Rupert Venn called Posy from Saint-Gond to say they would not be back tonight; Father’s secretary, Madame Hyack, proved to have the second safe-deposit key, and was away until tomorrow. He sighed, feeling sorry for himself. He was invited to dinner chez Monsieur Delamer and regarded it as a heavy prospect. Having just come back to her room, Posy scolded him for not welcoming this chance, so rarely afforded to English people, to eat in a real French home. Rupert was still mellow from a rather nice lunch with Delamer, though he didn’t say so to Posy, who he knew had the harder role, staying with Father. He had always, at least when he himself was old enough to understand, worried about Posy’s tendency to make herself miserable and lose her temper.
‘We have a sister,’ Posy said, and told him the news. Rupert was amazed and strangely excited that life could suddenly present something surprising along with the inevitable bad news.
Emile Abboud called his mother-in-law, Géraldine, to say that the prospects for Venn were grim and that he himself could do little and might as well come back to Paris – in a day or two. In the meantime she should try to convince Victoire to come have a look at her comatose parent, though he knew she probably wouldn’t.
‘He is going to die, then? Stay another few days, dear, for me. I think Victoire might yet come join you.’
‘She’s not too angry with me for being here instead of her?’
‘Of course. She says, “The only man in France to pay more attention to his mother-in-law than to his wife.”’
‘She will come to see I “have her welfare at heart.”’ Emile laughed.
‘Are there other children? What are they like?’
‘He’s stifled in progeny – there are an English brother and sister, a baby called Harry with an American mother – she’s in a coma too – some kid of fourteen or so – who can say others will not appear?’
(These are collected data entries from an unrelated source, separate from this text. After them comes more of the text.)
/-- The tier has no place for another page: no tier, or every unit in use (R358; log 16). -/
def State.tierFull (s : State) : Bool :=
  s.pf.ctBase == 0 || decide (s.pf.ctSize.toNat ≤ (s.pages.filter fun e =>
    e.2.state == .remote || (e.2.state == .migrating && e.2.toTier)).length)

/-- A page's stored form leaves HBM, read granule by granule: dirty lines written back, its granules free (R267, R367). -/
def State.leaveHbm (s : State) (pg : Nat) : State :=
  let s := (s.performPage pg).finishHalves fun b => b / 128 == pg
  let s := (List.range 128).foldl (fun (s : State) i => s.demand (.dev (65536 * pg + 512 * i) false false false)) s
  let s := (List.range 128).foldl (fun (s : State) i => s.writeback (128 * pg + i) (blockLines (128 * pg + i))) s
  let n := s.pageGranules pg
  let s := ((s.dropPageLines pg).keepPast (pageLines pg)).addFree (homeDie (65536 * pg)) n
  let s := { s with blocks := s.blocks.map fun (e : Nat × Block) => if e.1 / 128 = pg then (e.1, { e.2 with head := 0 }) else e }
  let s := s.traceMigration pg true true n
  s.setPage pg { s.page pg with state := .remote, toTier := false, queued := none, ref := false, failed := false, short := false }

/-- Pages a migration for a context may evict from a die: none that a leaf pins or maps as a host window (R353, R358). -/
def State.eligible (s : State) (d x : Nat) : List (Nat × Page) :=
  let held := s.deviceLeaves.filter fun l => bit l.1 9 || bit l.1 6
  s.pages.filter fun e => e.2.state == .resident && e.2.ctx == x && homeDie (65536 * e.1) == d && !e.2.pin &&
    !e.2.window && !(held.any fun l => decide (pageOf (entryAddr l.1) ≤ e.1) && decide (e.1 < pageOf (entryAddr l.1) + l.2 / 65536))

/-- The clock hand's walk: reference bits cleared up to the first page whose bit is clear (R358). -/
def walkClock : List (Nat × Page) → List Nat → Option Nat × List Nat
  | [], cleared => (none, cleared)
  | (pg, p) :: rest, cleared => if p.ref then walkClock rest (pg :: cleared) else (some pg, cleared)

/-- The next victim of a context on a die. -/
def State.victim (s : State) (d x : Nat) : Option Nat × State :=
  let hand := (Table.get (s.die d).hand x).getD 0
  let es := s.eligible d x
  let round := (es.filter fun e => decide (hand ≤ e.1)) ++ es.filter fun e => decide (e.1 < hand)
  let w := walkClock round []
  let s := w.2.foldl (fun (s : State) pg => s.setPage pg { s.page pg with ref := false }) s
  let pick := match w.1 with
    | some pg => some pg
    | none => round.head?.map (·.1)
  match pick with
  | some pg => (some pg, s.setDie d { s.die d with hand := Table.put (s.die d).hand x (pg + 1) })
  | none => (none, s)

/-- Victims evicted one at a time until the reserve covers `need`, or no page or tier place remains. -/
def State.makeRoom (s : State) (d x need : Nat) : Nat → State
  | 0 => s
  | fuel + 1 =>
    if (need : Int) ≤ s.reserve d || s.tierFull then s
    else
      match s.victim d x with
      | (none, s) => s
      | (some pg, s) =>
        let s := s.traceMigration pg true false 0
        ((s.leaveHbm pg).commandPage pg 0).makeRoom d x need fuel

/-- The number of the first access that is parked on a page, of resident, evicted and saved teams. -/
def State.firstParked (s : State) (pg : Nat) : Option Nat :=
  let of' := fun (t : Team) => [t.pathA.bind (·.parked), t.pathB.bind (·.parked), t.runner.parked].filterMap fun q => match q with
    | some (g, _, n) => if g = pg then some n else none
    | none => none
  let saved := s.ctxs.flatMap fun e => e.2.saved.flatMap fun k => (k.teams.map (·.2)) ++ k.evicted.map (·.2)
  ((s.allTeams.map (·.2) ++ saved).flatMap of').foldl (fun m n => match m with
    | some k => some (min k n)
    | none => some n) none

/-- The pages of a die that wait for its fault unit: in the order of their first parked access, then those that no access is parked
on, as they were asked for (R267; log 50). -/
def State.queuedPages (s : State) (d : Nat) : List (Nat × Nat) :=
  let ins := fun (l : List (Nat × Nat)) (e : Nat × Nat) => (l.filter fun q => decide (q.2 < e.2)) ++ [e] ++ l.filter fun q => decide (e.2 < q.2)
  (s.pages.filterMap fun e => if homeDie (65536 * e.1) = d then
      e.2.queued.map fun n => (e.1, (s.firstParked e.1).getD (s.serial + n))
    else none).foldl ins []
‘The wife’s in a coma? I’m sorry for Vee’s sake there aren’t fewer children.’ Géraldine laughed, realizing that this sounded rather callous. ‘We must hope he’s awfully rich.’
‘There seems to be little concern for his “soul,”’ Emile observed. ‘No one has called a priest. But no doubt the souls of Englishmen are disposed differently from the rest of us?’
It occurred to Géraldine that here was an argument that might weigh with the somewhat pious Victoire: concern for the rascal Venn’s soul. Victoire liked to think of a world in spiritual balance. Her mother was not sure where this tendency came from, as the family was secular in its views.
‘You must certainly introduce yourself to my young friend Amy Hawkins. She’s skiing there alone,’ Géraldine had told him. She ordinarily would hesitate to introduce him to attractive single women, but Amy would meet him
eventually, and it would seem odd not to make them aware of each other, staying in the same hotel. Victoire would be there soon enough.
Then Géraldine called Amy to see if she was still having a good time, and to review some details of the apartment Tammy had found for her. With some misgiving, she mentioned that her son-in-law also happened to be there at the Croix St Bernard. ‘Quite well known, on television sometimes, he’s gaining a name…’ Amy thought she already had noticed him.